Marketing


 

Le marketing désigne une activité professionnelle et sociale qui recouvre l’ensemble des pratiques visant le contrôle des marchés pour définir et commercialiser des offres, produits ou services. Apprécié comme outil de l’optimisation des marchés et des pratiques marchandes ou dénoncé comme bras armé du libéralisme et du capitalisme, il peut, au-delà de ces regards, être abordé comme un objet d’analyse à part entière. Discipline phare des sciences de gestion, le marketing fait aujourd’hui l’objet de recherches en sciences humaines et sociales, notamment en sociologie, en science politique, mais aussi en sciences de l’information et de la communication (sic).

 

Contrôler les marchés et leurs publics

Les travaux de sociologues ont mis au jour la conceptualisation et la diffusion des méthodes qui ont accompagné la volonté de contrôle de publics de consommateurs. Ces méthodes ont été mises en place puis institutionnalisées comme discipline de l’échange et du marché, à la fin du XIXe siècle et au début du XXe siècle, sous l’influence croisée de professionnels de l’agriculture et de l’industrie et d’intervenants académiques désireux d’accompagner le développement des entreprises (Cochoy, 1998). Il est vrai que, au fil du temps, la rationalisation des pratiques s’est généralisée : « Les besoins et satisfactions des consommateurs sont des forces productives, aujourd’hui contraintes et rationalisées comme les autres » (Baudrillard, 1970 : 116).

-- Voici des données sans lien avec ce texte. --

/-! ### `writePointer` -/

@[simp] theorem writePointer_ident (k t sl : Nat) (tr : Bool) (l : Nat) (s : State) : (writePointer k t sl tr l s).ident = s.ident := rfl
@[simp] theorem writePointer_mode (k t sl : Nat) (tr : Bool) (l : Nat) (s : State) : (writePointer k t sl tr l s).mode = s.mode := rfl
@[simp] theorem writePointer_params (k t sl : Nat) (tr : Bool) (l : Nat) (s : State) : (writePointer k t sl tr l s).params = s.params := rfl
@[simp] theorem writePointer_plan (k t sl : Nat) (tr : Bool) (l : Nat) (s : State) : (writePointer k t sl tr l s).plan = s.plan := rfl
@[simp] theorem writePointer_planLoaded (k t sl : Nat) (tr : Bool) (l : Nat) (s : State) : (writePointer k t sl tr l s).planLoaded = s.planLoaded := rfl
@[simp] theorem writePointer_power (k t sl : Nat) (tr : Bool) (l : Nat) (s : State) : (writePointer k t sl tr l s).power = s.power := rfl
@[simp] theorem writePointer_batten (k t sl : Nat) (tr : Bool) (l : Nat) (s : State) : (writePointer k t sl tr l s).batten = s.batten := rfl
@[simp] theorem writePointer_tally (k t sl : Nat) (tr : Bool) (l : Nat) (s : State) : (writePointer k t sl tr l s).tally = s.tally := rfl
@[simp] theorem writePointer_counters (k t sl : Nat) (tr : Bool) (l : Nat) (s : State) : (writePointer k t sl tr l s).counters = s.counters := rfl
@[simp] theorem writePointer_ports (k t sl : Nat) (tr : Bool) (l : Nat) (s : State) : (writePointer k t sl tr l s).ports = s.ports := rfl
@[simp] theorem writePointer_sites (k t sl : Nat) (tr : Bool) (l : Nat) (s : State) : (writePointer k t sl tr l s).sites = s.sites := rfl
@[simp] theorem writePointer_switch (k t sl : Nat) (tr : Bool) (l : Nat) (s : State) : (writePointer k t sl tr l s).switch = s.switch := rfl
@[simp] theorem writePointer_reduction (k t sl : Nat) (tr : Bool) (l : Nat) (s : State) : (writePointer k t sl tr l s).reduction = s.reduction := rfl
@[simp] theorem writePointer_loft (k t sl : Nat) (tr : Bool) (l : Nat) (s : State) : (writePointer k t sl tr l s).loft = s.loft := rfl
@[simp] theorem writePointer_journal (k t sl : Nat) (tr : Bool) (l : Nat) (s : State) : (writePointer k t sl tr l s).journal = s.journal := rfl
@[simp] theorem writePointer_freezeUnit (k t sl : Nat) (tr : Bool) (l : Nat) (s : State) : (writePointer k t sl tr l s).freezeUnit = s.freezeUnit := rfl
@[simp] theorem writePointer_referee (k t sl : Nat) (tr : Bool) (l : Nat) (s : State) : (writePointer k t sl tr l s).referee = s.referee := rfl
@[simp] theorem writePointer_coping (k t sl : Nat) (tr : Bool) (l : Nat) (s : State) : (writePointer k t sl tr l s).coping = s.coping := rfl
@[simp] theorem writePointer_patrol (k t sl : Nat) (tr : Bool) (l : Nat) (s : State) : (writePointer k t sl tr l s).patrol = s.patrol := rfl
@[simp] theorem writePointer_invCycles (k t sl : Nat) (tr : Bool) (l : Nat) (s : State) : (writePointer k t sl tr l s).invCycles = s.invCycles := rfl
@[simp] theorem writePointer_invHours (k t sl : Nat) (tr : Bool) (l : Nat) (s : State) : (writePointer k t sl tr l s).invHours = s.invHours := rfl
@[simp] theorem writePointer_invAt (k t sl : Nat) (tr : Bool) (l : Nat) (s : State) : (writePointer k t sl tr l s).invAt = s.invAt := rfl
@[simp] theorem writePointer_out (k t sl : Nat) (tr : Bool) (l : Nat) (s : State) : (writePointer k t sl tr l s).out = s.out := rfl
@[simp] theorem writePointer_now (k t sl : Nat) (tr : Bool) (l : Nat) (s : State) : (writePointer k t sl tr l s).now = s.now := rfl
@[simp] theorem writePointer_freeCount (k t sl : Nat) (tr : Bool) (l : Nat) (s : State) : (writePointer k t sl tr l s).freeCount = s.freeCount := rfl
@[simp] theorem writePointer_pending (k t sl : Nat) (tr : Bool) (l : Nat) (s : State) : (writePointer k t sl tr l s).pending = s.pending := rfl

/-! ### `storeSegment` -/

@[simp] theorem storeSegment_ident (g : Segment) (s : State) : (storeSegment g s).ident = s.ident := rfl
@[simp] theorem storeSegment_mode (g : Segment) (s : State) : (storeSegment g s).mode = s.mode := rfl
@[simp] theorem storeSegment_params (g : Segment) (s : State) : (storeSegment g s).params = s.params := rfl
@[simp] theorem storeSegment_plan (g : Segment) (s : State) : (storeSegment g s).plan = s.plan := rfl
@[simp] theorem storeSegment_planLoaded (g : Segment) (s : State) : (storeSegment g s).planLoaded = s.planLoaded := rfl
@[simp] theorem storeSegment_power (g : Segment) (s : State) : (storeSegment g s).power = s.power := rfl
@[simp] theorem storeSegment_batten (g : Segment) (s : State) : (storeSegment g s).batten = s.batten := rfl
@[simp] theorem storeSegment_tally (g : Segment) (s : State) : (storeSegment g s).tally = s.tally := rfl
@[simp] theorem storeSegment_counters (g : Segment) (s : State) : (storeSegment g s).counters = s.counters := rfl
@[simp] theorem storeSegment_ports (g : Segment) (s : State) : (storeSegment g s).ports = s.ports := rfl
@[simp] theorem storeSegment_sites (g : Segment) (s : State) : (storeSegment g s).sites = s.sites := rfl
@[simp] theorem storeSegment_switch (g : Segment) (s : State) : (storeSegment g s).switch = s.switch := rfl
@[simp] theorem storeSegment_reduction (g : Segment) (s : State) : (storeSegment g s).reduction = s.reduction := rfl
@[simp] theorem storeSegment_loft (g : Segment) (s : State) : (storeSegment g s).loft = s.loft := rfl
@[simp] theorem storeSegment_freezeUnit (g : Segment) (s : State) : (storeSegment g s).freezeUnit = s.freezeUnit := rfl
@[simp] theorem storeSegment_referee (g : Segment) (s : State) : (storeSegment g s).referee = s.referee := rfl
@[simp] theorem storeSegment_coping (g : Segment) (s : State) : (storeSegment g s).coping = s.coping := rfl
@[simp] theorem storeSegment_firmware (g : Segment) (s : State) : (storeSegment g s).firmware = s.firmware := rfl
@[simp] theorem storeSegment_patrol (g : Segment) (s : State) : (storeSegment g s).patrol = s.patrol := rfl
@[simp] theorem storeSegment_invCycles (g : Segment) (s : State) : (storeSegment g s).invCycles = s.invCycles := rfl
@[simp] theorem storeSegment_invHours (g : Segment) (s : State) : (storeSegment g s).invHours = s.invHours := rfl
@[simp] theorem storeSegment_invAt (g : Segment) (s : State) : (storeSegment g s).invAt = s.invAt := rfl
@[simp] theorem storeSegment_out (g : Segment) (s : State) : (storeSegment g s).out = s.out := rfl
@[simp] theorem storeSegment_now (g : Segment) (s : State) : (storeSegment g s).now = s.now := rfl
@[simp] theorem storeSegment_freeCount (g : Segment) (s : State) : (storeSegment g s).freeCount = s.freeCount := rfl
@[simp] theorem storeSegment_pending (g : Segment) (s : State) : (storeSegment g s).pending = s.pending := rfl
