-- ==== Sys2Proof/Tests/Slice0.lean ====
section
/-! SUPPORT. The model's own tests: ill-formed terms that WellFormed refuses, worked values of the spec, one step on
small states, and for each statement states that meet its hypotheses. -/

namespace Sys2Proof.Tests

open Sys2Proof.Machine

set_option Elab.async false

/-! ### Small states and packets -/

/-- A tray in READY: two controllers, an ADMIN session 0x10001 on connection 1 and an AUDITOR session 0x10002 on
connection 2, every slate serving but the four spares, every port UP on four lanes. -/
def ready : State :=
  { State.reset with
    power :=
      { phase := .ready, step := 14, waferRunning := true, slatesRunning := true, banksMounted := true, slotId := 3
        latches :=
          { eaveRstN := 3, cartRailEn := 15, rimRailEn := 1, slateRailEn := 0xFFFFFFFFF, slateRstN := 0xFFFFFFFFF
            waferRstN := 1 } }
    referee :=
      { booted := true
        a := { state := .authoritative, booted := true, cleanRun := 3 }
        b := { state := .standby, booted := true, cleanRun := 3 } }
    tally := { value := 0x100000, state := .locked, counting := true, pllLocked := true }
    sites := (List.range 36).map fun n =>
      { state := if defaultActive.contains n then .serving else .idle, bistPassed := true, free := 1000 }
    ports := List.replicate 160
      { state := .up, width := 4, lanes := 15
        grantIn := { c0 := 1000, c1 := 1000, c2 := 1000, c3 := 1000, c7 := 1000 } }
    journal := { bankA := { state := .primary }, bankB := { state := .secondary } }
    batten :=
      { roleMap := [{ issuer := false, role := .admin, fingerprint := 7 },
                    { issuer := false, role := .auditor, fingerprint := 8 }]
        connections :=
          [{ id := 1, eave := .a, fingerprint := 7, issuers := [], session := some 0x10001 },
           { id := 2, eave := .a, fingerprint := 8, issuers := [], session := some 0x10002 },
           { id := 3, eave := .a, fingerprint := 7, issuers := [], session := none }]
        sessions :=
          [{ originator := 0x10001, fingerprint := 7, issuers := [], role := .admin, lingering := false },
           { originator := 0x10002, fingerprint := 8, issuers := [], role := .auditor, lingering := false }]
        usedIds := [0x10001, 0x10002] } }

/-- A packet on connection 1 (ADMIN). -/
def pk (unit : Byte) (inst : U16) (body : List Byte) : Packet :=
  { path := .management 1, version := 0x10, flags := 0, originator := 0x10001, sequence := 1, unit := unit
    reserved27 := 0, inst := inst, reserved30 := 0, body := body }

/-- A packet on connection 2 (AUDITOR). -/
def au (unit : Byte) (inst : U16) (body : List Byte) : Packet :=
  { pk unit inst body with path := .management 2, originator := 0x10002 }

/-- Whether a command with this packet is accepted. -/
def takes (c : Instr) (s : State) : Bool := c.packet?.any fun p => accepted c p s

/-- `ready` with one port changed. -/
def withPort (n : Nat) (f : Port → Port) : State := setPort n f ready

/-- A packet with a sequence of its own. -/
def sq (q : U64) (p : Packet) : Packet := { p with sequence := q }

/-- A header of an endpoint's frame. -/
def hdr (cls type : Byte) (len dst : U16) : FrameHeader :=
  { sof := 0x33, cls := cls, type := type, flags := 0, length := len, dstPort := dst, srcEndpoint := 1, dstEndpoint := 2
    reserved12 := 0, tag := 9, address := 0, aux := 0, reserved40 := 0 }

/-- A whole frame with right checks. -/
def frameOf (h : FrameHeader) (payload : List Byte) : RxFrame :=
  { header := h, hcrc := crc32c (headerBytes60 h), payload := payload, blocks := (payload.length + 31) / 32
    lastValid := if payload.length = 0 then 0 else (payload.length - 1) % 32 + 1
    crc := crc32c (headerBytes h ++ payload), eof := .good }

/-- Whether an outcome is a next state. -/
def goes : Host.Outcome State Fault Refusal → Bool
  | .next _ => true
  | _ => false

theorem goes_next {o : Host.Outcome State Fault Refusal} (h : goes o = true) : ∃ u, o = .next u := by
  cases o with
  | next u => exact ⟨u, rfl⟩
  | fault f => cases f
  | refused r => cases h

/-- The state in which an accepted command runs. -/
def bs (c : Instr) (s : State) : State :=
  match c.packet? with
  | some p => base c p s
  | none => s

/-! ### WellFormed refuses ill-formed terms -/

theorem test_port_160 : Instr.wf (.portSignalDetect 160) = false := by decide
theorem test_site_36 : Instr.wf (.fuseTrip 36) = false := by decide
theorem test_channel_16 : Instr.wf (.senseWord 16 0) = false := by decide
theorem test_leak_channel_15 : Instr.wf (.leakWindowExpiry 15) = false := by decide
theorem test_aout_8 : Instr.wf (.deglitchHoldEnd 8) = false := by decide
theorem test_lane_4 : Instr.wf (.laneSignalLoss 0 4) = false := by decide
theorem test_bank_2 : Instr.wf (.bankFault 2) = false := by decide
theorem test_block_32 : Instr.wf (.loftAccessDone 32 .clean) = false := by decide
theorem test_scrub_cartridge_32 : Instr.wf (.loftScrubPass 32) = false := by decide
theorem test_cartridge : Instr.wf (.cartridgeFault (.thatch 4)) = false := by decide
theorem test_mcu_20 : Instr.wf (.cartridgeMcuReady 20) = false := by decide
theorem test_bist_site : Instr.wf (.fullBistDone { sites := [36], rim := [], engines := [], slices := [], links := [] }) =
    false := by decide
theorem test_slate_bist_engine : Instr.wf (.slateBistDone 0 { pass := true, engines := [6], slices := [] }) = false := by
  decide
theorem test_open_frame :
    Instr.wf (.expressPreemptSof 0 { cls := 7, blocksSeen := 0, payloadLeft := 0, fragment := 0, credits := 0 }) = false := by
  decide
theorem test_in_band_port : Instr.wf (.identity { pk 0 0xFFFF [] with path := .inBand 160 7 }) = false := by decide
theorem test_assigned_opcode : Instr.wf (.unassignedOpcode 0x70 (pk 0 0xFFFF [])) = false := by decide
theorem test_malformed_path : Instr.wf (.malformedPacket (.inBand 160 7) { kind := .crc, unit := .wafer } []) = false := by decide
theorem test_wf_holds : Instr.wf (.identity (pk 0 0xFFFF [])) = true := by decide

/-! ### States that meet the statements' hypotheses -/

/-- `ready` with a window of the ADMIN session: H = 2, sequence 1 executed and kept, sequence 2 skipped, sequence 4 held. -/
def windowed : State :=
  setWindow 0x10001 { highWater := 2, marks := [(1, .executed 9 (.management 1)), (2, .skipped), (4, .held 9 (.identity (pk 0 0xFFFF [])) 0)]
                      kept := [(1, replyTo (pk 0 0xFFFF []) 1 stOk 0 0 [])] } ready

theorem witness_SessionReadsAnswer :
    takes (.identity (pk 0 0xFFFF [])) ready ∧ takes (.features (pk 0 0xFFFF [])) ready ∧
    takes (.certRead (pk 0 0xFFFF [])) ready ∧ takes (.rolemapRead (pk 0 0xFFFF [])) ready ∧
    (let b := base (.completionRead (sq 3 (pk 0 0xFFFF (le 8 1)))) (sq 3 (pk 0 0xFFFF (le 8 1))) windowed
     let w := windowOf 0x10001 b
     takes (.completionRead (sq 3 (pk 0 0xFFFF (le 8 1)))) windowed ∧
     lookup w.marks 1 = some (.executed 9 (.management 1)) ∧ w.running.contains 1 = false ∧ (lookup w.kept 1).isSome ∧
     (lookup w.marks 2 = some .skipped) ∧ (match lookup w.marks 4 with | some (.held ..) => true | _ => false) = true ∧
     lookup w.marks 200 = none ∧ w.highWater < 200) := by
  decide +kernel

/-- A window that has gone on past 256 sequences, in which sequence 1 still runs. -/
def late : State :=
  setWindow 0x10001 { highWater := 300, marks := [(100, .executed 9 (.management 1))], running := [100] } ready

theorem witness_SessionReadsAnswer_late :
    let p := sq 301 (pk 0 0xFFFF (le 8 100))
    let w := windowOf 0x10001 (base (.completionRead p) p late)
    takes (.completionRead p) late ∧ lookup w.marks 100 = some (.executed 9 (.management 1)) ∧ w.running.contains 100 = true ∧
    lookup w.marks 5 = none ∧ 5 ≤ w.highWater := by
  decide +kernel

/-- SESSION_OPEN of role ADMIN on connection 3. -/
def openNew : Packet := { pk 0 0xFFFF [2, 0, 0, 0] with path := .management 3, originator := 0, sequence := 0 }
def rejoin : Packet := { openNew with originator := 0x10001 }

theorem witness_SessionOpenBindsConnection_new :
    originatorPermitted (.sessionOpen openNew) openNew ready = true ∧ headerFault openNew = none ∧
    openRefusal { id := 3, eave := .a, fingerprint := 7, issuers := [], session := none } openNew ready = none ∧
    (liveSession openNew.originator ready).isSome = false := by
  decide +kernel

theorem witness_SessionOpenBindsConnection_rejoin :
    connection 3 ready = some { id := 3, eave := .a, fingerprint := 7, issuers := [], session := none } ∧
    eaveAnswers .a ready = true ∧ headerFault rejoin = none ∧ originatorPermitted (.sessionOpen rejoin) rejoin ready = true ∧
    openRefusal { id := 3, eave := .a, fingerprint := 7, issuers := [], session := none } rejoin ready = none ∧
    (liveSession rejoin.originator ready).isSome = true := by
  decide +kernel

/-- What a client offers that the tray accepts. -/
def hello : TlsHello :=
  { tls13 := true, earlyData := false, resumption := false, suites := [.other, .aes128GcmSha256], groups := [.x25519]
    schemes := [.ecdsaSecp384r1Sha384], fingerprint := 7, issuers := [] }

/-- `ready` with its ADMIN session lingering. -/
def lingering : State :=
  { ready with batten := { ready.batten with connections := []
                                             sessions := [{ originator := 0x10001, fingerprint := 7, issuers := []
                                                            role := .admin, lingering := true }] } }

theorem witness_SessionsBeginAndEnd :
    eaveAnswers .a ready = true ∧ connection 9 ready = none ∧ helloSuits hello = true ∧ matching hello.fingerprint hello.issuers ready ≠ [] ∧
    matching 9 hello.issuers ready = [] ∧ helloSuits { hello with suites := [.other] } = false ∧ (connection 1 ready).isSome ∧
    (liveSession 0x10001 lingering).any (·.lingering) ∧ takes (.sessionClose (pk 0 0xFFFF [])) ready ∧
    (let body := le 2 1 ++ zs 2 ++ [0, 2, 0, 0] ++ zs 32
     takes (.rolemapWrite (pk 0 0xFFFF body)) ready ∧ (roleEntries body).any (fun e => e.role = .admin) = true) ∧
    (let body := le 2 1 ++ zs 2 ++ [0, 0, 0, 0] ++ zs 32
     takes (.rolemapWrite (pk 0 0xFFFF body)) ready ∧ (roleEntries body).any (fun e => e.role = .admin) = false) := by
  decide +kernel

/-- Stages batten.session_linger_s = 20. -/
def stageBody : List Byte := le 2 1 ++ zs 2 ++ le 4 pLinger ++ zs 4 ++ le 8 20

/-- `ready` with that set staged, and a set of the AUDITOR's scheduled. -/
def staged : State :=
  { ready with batten := { ready.batten with
      staged := [(0x10001, [(pLinger, 20)])]
      scheduled := [{ originator := 0x10002, tick := 0x200000, entries := [(pTrialBoots, 2)] }] } }

theorem witness_ParametersStagedAndApplied :
    (takes (.paramStage (pk 0 0xFFFF stageBody)) ready ∧ (∀ e ∈ stageEntries stageBody, entryFault e.1 e.2 ready = none)) ∧
    (takes (.paramStage (pk 0 0xFFFF (le 2 1 ++ zs 2 ++ le 4 0xFFFFFFFF ++ zs 4 ++ le 8 20))) ready ∧
      (entryFault 0xFFFFFFFF 20 ready).isSome) ∧
    (takes (.paramRead (pk 0 0xFFFF (le 2 1 ++ zs 2 ++ le 4 pLinger))) ready ∧ unreadable pLinger ready = none) ∧
    (takes (.paramDescribe (pk 0 0xFFFF (le 4 pLinger ++ zs 4))) ready ∧ (paramInfo ready pLinger).isSome ∧
      paramAbsent pLinger ready = false) ∧
    (takes (.paramCommit (pk 0 0xFFFF (le 8 0))) staged ∧ stagedOf 0x10001 staged ≠ [] ∧
      setFault (stagedOf 0x10001 staged) staged = none) ∧
    takes (.paramDiscard (pk 0 0xFFFF [])) staged ∧ marksSent staged = true ∧ earliest staged = some 0x200000 ∧
    (paramInfo ready pLinger).isSome := by
  decide +kernel

/-- A cable plan of 160 entries that name nothing. -/
def emptyPlan : List Byte := le 2 160 ++ zs 6 ++ zs 1280

theorem witness_PortCommands :
    takes (.portStatus (pk 1 0xFFFF [])) ready ∧ takes (.cablePlanRead (pk 1 0xFFFF [])) ready ∧
    (let s := withPort 128 fun q => { q with moduleReady := true }
     takes (.opticRead (pk 0x11 16 [0, 0, 0, 0, 8, 0, 0, 0])) s ∧ opticPage 0 = true ∧ (port 128 s).moduleReady = true) ∧
    (takes (.cablePlanLoad (pk 1 0xFFFF emptyPlan)) ready ∧ planFault (planEntries emptyPlan) ready = none ∧
      param pPlanPolicy ready ≠ 1) ∧
    takes (.portUp (pk 1 5 [])) ready ∧ takes (.portDown (pk 1 5 [0, 0, 0, 0, 0, 0, 0, 0])) ready ∧
    takes (.portAdapt (pk 1 5 [])) ready ∧ (port 5 ready).state = .up ∧ (port 5 ready).adapt = .none ∧
    (let s := withPort 5 fun q => { q with state := .down }
     takes (.portAdapt (pk 1 5 [])) s ∧ (port 5 s).state ≠ .up ∧ portHold 5 s = none) := by
  decide +kernel

/-- A port in TRAINING at a step of Table 7.11. -/
def training (step : Nat) : State := withPort 5 fun q => { q with state := .training, step := step }

/-- An IDENTITY block of a tray. -/
def idBlock : IdentityBlock := { kind := 1, rackId := 2, slot := 3, port := 4, serialHash := 5, version := 1 }

theorem witness_PortsTrainAndCheckPlan :
    (let s := withPort 5 fun q => { q with state := .down }
     (port 5 s).state = .down ∧ mayTrain s = true ∧ portFitted 5 s = true ∧ portHold 5 s = none) ∧
    ((port 5 (training 2)).state = .training ∧ (port 5 (training 2)).step < 3 ∧ mayTrain (training 2) = true ∧
      (3#4 &&& 15#4 ≠ 0) ∧ (3#4 &&& 12#4 = 0)) ∧
    ((port 5 (training 3)).farSelectBad = false ∧ (port 5 (training 5)).step = 5) ∧
    (let s := withPort 5 fun q => { q with state := .identity }
     waferLive s = true ∧ trained 5 s = true ∧ (port 5 s).state ≠ .training ∧ idBlock.kind.toNat < 2) ∧
    (let s := withPort 5 fun q => { q with state := .identity, idBlock := some idBlock, idCount := 2 }
     (port 5 s).idBlock = some idBlock ∧ 3 ≤ (port 5 s).idCount + 1) ∧
    (sameIdentity 5 idBlock ready = none ∧ param pPlanPolicy ready ≠ 1 ∧ ready.planLoaded = false) ∧
    (let s := { withPort 6 fun q => { q with received := some idBlock } with planLoaded := true, plan := List.replicate 160 0 }
     (sameIdentity 5 idBlock s).isSome ∧ planMatches (s.plan.getD 5 0) idBlock = false) := by
  decide +kernel

theorem witness_WidthIsWidest :
    5 < (training 2).ports.length ∧ mayTrain (training 2) = true ∧ (port 5 (training 2)).state = .training ∧
    (port 5 (training 2)).step < 3 ∧ 7#4 &&& 15#4 ≠ 0 ∧
    (match exec (.linkTrainingDone 5 7 15 false) (training 2) with
      | .next t => (port 5 t).lanes == 3 && (port 5 t).width == 2
      | _ => false) = true := by
  decide +kernel

theorem witness_OrderedSetsOfPorts :
    waferLive ready = true ∧ (port 5 ready).state = .up ∧ trained 5 ready = true ∧ 5 < ready.ports.length ∧
    (let s := withPort 5 fun q => { q with adapt := .asked }
     (port 5 s).adapt = .asked ∧ (port 5 s).state = .up) ∧ trained 5 (training 5) = true ∧
    (port 5 (training 5)).state ≠ .up := by
  decide +kernel

theorem witness_GrantNeverExceedsLimit :
    (0 ∈ [0, 1, 2, 3, 7]) ∧ 5 < ready.ports.length ∧
    (1000 + 65536 - (port 5 ready).usedOut.get 0) % 65536 ≤ 32767 ∧
    32767 < (40000 + 65536 - (port 5 ready).usedOut.get 0) % 65536 := by
  decide +kernel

À l’instar des sciences de gestion, le marketing se caractérise par la recherche d’efficacité et l’optimisation (Boussard, 2008) à qui il est prêté, par les professionnels et de nombreux discours sociaux, une efficacité pragmatique et une efficience symbolique fortes. Les lectures des manuels de marketing témoignent de la quête conceptuelle menée en son nom pour aboutir à des modèles intégrés complexes susceptibles de traduire, par la modélisation, les divers processus marchands et les tentatives d’ajustement aux consommateurs.

Les grands principes du marketing conduisent à élaborer des offres adaptées à une stratégie et des marchés, identifier des publics et à les catégoriser en fonction de l’intérêt qu’ils représentent potentiellement pour commercialiser des offres, produits ou services. Le marketing catégorise, regroupe les publics en segments homogènes sur un ou plusieurs critères pour les saisir en masse dans des dispositifs et mécaniques standardisés. De la sorte, il vise à transformer les publics en prospects, clients, fidèles ou prescripteurs. Si de tels processus s’observent depuis plusieurs siècles, leurs modalités évoluent de façon continue au fil des innovations technologiques et des représentations sociales (Maillet, 2010), engagées dans la conception de la production et de la consommation et l’imaginaire des échanges.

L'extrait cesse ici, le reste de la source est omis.